Is this because stablediffusion is trained with the huggingface text encoder, which causes the text to not work when using FrozenCLIPTextEmbedder as the encoder?

m-violet-s commented 11 months ago

If anyone knows, could you please let me know?

Shelsin commented 10 months ago

Hey, bro, I met the same problem! But I also don't know how to solve it. If my memory serves me right, the FrozenCLIPTextEmbedder works theoretically. Because I used to fine-tune the text encoder for stable diffusion.

m-violet-s commented 10 months ago

Thank you, I found that the feature vector sizes of the text generated by these two classes are different, and by looking at the code inside _self.model.encodetext(tokens) I changed the encode function inside the FrozenCLIPTextEmbedder class to

def encode(self, text):
        tokens = clip.tokenize(text).to(self.device)
        x = self.model.token_embedding(tokens).type(self.model.dtype)  # [batch_size, n_ctx, d_model]
        x = x + self.model.positional_embedding.type(self.model.dtype)
        x = x.permute(1, 0, 2)  # NLD -> LND
        x = self.model.transformer(x)
        x = x.permute(1, 0, 2)  # LND -> NLD
        z = self.model.ln_final(x).type(self.model.dtype)   # #  [batch, 77, 768]
        return z

I found that the image generated this way matches his text, I wonder if you did the same thing as this before?

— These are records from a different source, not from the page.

/-! ### Fabric producers (R117, R118) -/

/-- The lines that select a producer's code. -/
def State.linesOf (s : State) (code : Nat) : Word :=
  (List.range 16).foldl (fun w l => if s.regFld fabricPage (0x08 + l) 0 7 = code then w ||| bitWord l else w) 0#16

/-- These lines will pulse, in one FBUS cycle. -/
def State.duePulse (s : State) (w : Word) : State :=
  if w = 0#16 then s else { s with fab := { s.fab with due := s.fab.due ++ [w] } }

/-- A producer's event: the lines that select its code will pulse, when the fabric is enabled (R117, R122). -/
def State.produce (s : State) (code : Nat) : State :=
  if s.regBit fabricPage 0x01 0 && code != 0x30 && code != 0 then s.duePulse (s.linesOf code) else s

def State.produceIf (s : State) (c : Bool) (code : Nat) : State := if c then s.produce code else s

/-! ### SRAM with its ECC (R134, R137 to R140) and the window write buffer (R142) -/

/-- What the check bits show of a word with these flipped bits (R134). -/
inductive Ecc where
  | ok | ce | ue
  deriving DecidableEq, Repr

def popcount22 (m : BitVec 22) : Nat := (List.range 22).countP (fun i => m.getLsbD i)

def errMask (e : List (Nat × BitVec 22)) (a : Nat) : BitVec 22 :=
  match e.find? (fun x => x.1 == a) with
  | some x => x.2
  | none => 0#22

def clearErr (e : List (Nat × BitVec 22)) (a : Nat) : List (Nat × BitVec 22) := e.filter (fun x => x.1 != a)

/-- The outcome of the check of a disturbed word: three or more flipped bits are beyond its reach (R134), and the free
value decides: reported uncorrectable, miscorrected and reported correctable, or not reported. -/
def eccOutcome (mask : BitVec 22) (choice : Nat) : Ecc :=
  match popcount22 mask with
  | 0 => .ok
  | 1 => .ce
  | 2 => .ue
  | _ => if choice = 0 then .ue else if choice = 1 then .ce else .ok

/-- The masters of the SRAM, with the codes of MEM.UE_SRC (R157). -/
inductive Master where
  | ledger | nvs | window | dma | scrub
  deriving DecidableEq, Repr

def Master.code : Master → Nat
  | .ledger => 1
  | .nvs => 2
  | .window => 3
  | .dma => 4
  | .scrub => 5

/-- A correctable error is counted and recorded (R139, R137). -/
def State.recordCe (s : State) (a : Nat) : State :=
  ((s.count memPage 0x0E).setWide memPage 0x12 (BitVec.ofNat 32 a)).event memPage 0

/-- An uncorrectable error is counted; the first is recorded; the SRAM cause of SAFE becomes active (R140). -/
def State.recordUe (s : State) (a : Nat) (m : Master) : State :=
  let s := (s.count memPage 0x0F).event memPage 1
  let s := if s.mem.ueArmed then
      (s.setWide memPage 0x10 (BitVec.ofNat 32 a)).setReg memPage 0x14 (place m.code 0)
    else s
  { s with mem := { s.mem with ueArmed := false, safeUe := true } }

/-- One read access of a master to the SRAM: the word, whether it had an uncorrectable error, and the state with the
errors counted. A word in the window buffer is seen as written (R142). A corrected word is queued for write-back (R139).
With three or more flipped bits and an outcome that is not 'uncorrectable', the data is a free value. -/
def State.sramRead (s : State) (a : Nat) (m : Master) : Word × Bool × State :=
  match s.mem.winBuf.reverse.find? (fun e => e.1 == a) with
  | some e => (e.2, false, s)
  | none =>
    let w := readWord sramDefault s.mem.sram a
    let mask := errMask s.mem.sramErr a
    if mask = 0#22 then (w, false, s)
    else
      let wide3 := decide (3 ≤ popcount22 mask)
      let (c, s) := if wide3 then s.draw 3 else (0, s)
      let (d, s) := if wide3 then s.draw 65536 else (0, s)
      match eccOutcome mask c with
      | .ok => (if wide3 then BitVec.ofNat 16 d else w, false, s)
      | .ce =>
        let s := s.recordCe a
        let v := if wide3 then BitVec.ofNat 16 d else w
        (v, false, { s with mem := { s.mem with ecq := s.mem.ecq ++ [(a, v)] } })
      | .ue => (w ^^^ mask.extractLsb' 0 16, true, s.recordUe a m)

/-- A word put into the SRAM with fresh check bits, so that it is no longer disturbed (R134, R140). A corrected word queued for
it is older, and is not written back (DEDUCED from R139, log entry 80). -/
def State.sramPut (s : State) (a : Nat) (v : Word) : State :=
  { s with mem := { s.mem with
      sram := writeWord sramDefault s.mem.sram a v, sramErr := clearErr s.mem.sramErr a
      ecq := s.mem.ecq.filter (fun e => e.1 != a) } }

/-- One write access of a master: it comes after what the window has buffered for the word (R142). -/
def State.sramWrite (s : State) (a : Nat) (v : Word) : State :=
  let s := s.sramPut a v
  { s with mem := { s.mem with winBuf := s.mem.winBuf.filter (fun e => e.1 != a) } }

/-- Successive words of the SRAM, and whether one had an uncorrectable error. -/
def State.sramReads (s : State) (m : Master) : Nat → Nat → List Word × Bool × State
  | _, 0 => ([], false, s)
  | a, n + 1 =>
    let (w, ue, s1) := s.sramRead a m
    let (ws, ue', s2) := s1.sramReads m (a + 2) n
    (w :: ws, ue || ue', s2)

/-- A read of the store through its mapping: an uncorrectable word sets NV_UE (R144). -/
def State.mramRead (s : State) (a : Nat) : Word × Bool × State :=
  let w := readWord mramDefault s.nvs.mram a
  let mask := errMask s.nvs.mramErr a
  if mask = 0#22 then (w, false, s)
  else
    let wide3 := decide (3 ≤ popcount22 mask)
    let (c, s) := if wide3 then s.draw 3 else (0, s)
    let (d, s) := if wide3 then s.draw 65536 else (0, s)
    match eccOutcome mask c with
    | .ok | .ce => (if wide3 then BitVec.ofNat 16 d else w, false, s)
    | .ue => (w ^^^ mask.extractLsb' 0 16, true, s.event nvsPage 7)

/-- One word written to the store (R144). -/
def State.mramWrite (s : State) (a : Nat) (v : Word) : State :=
  { s with nvs := { s.nvs with
      mram := writeWord mramDefault s.nvs.mram a v, mramErr := clearErr s.nvs.mramErr a } }

def State.mramWrites (s : State) : Nat → List Word → State
  | _, [] => s
  | a, w :: ws => (s.mramWrite a w).mramWrites (a + 2) ws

Shelsin commented 10 months ago

Thanks for your solution. Yes, similar to yours. I set the self.normalize as False in the FrozenCLIPTextEmbedder. And I remove the x = x[torch.arange(x.shape[0]), text.argmax(dim=-1)] @ self.text_projection in the Clip.model.py. You are right. Actually, the sequence length of the condition(aka. prompts) is different in the FrozenCLIPTextEmbedder (B, 1, 768) and FrozenCLIPEmbedder(B, 77, 768). You know the feature from the FrozenCLIPTextEmbedder denotes a sentence which means 1, but the feature from the FrozenCLIPEmbedder denotes each word in the sentence which means 77.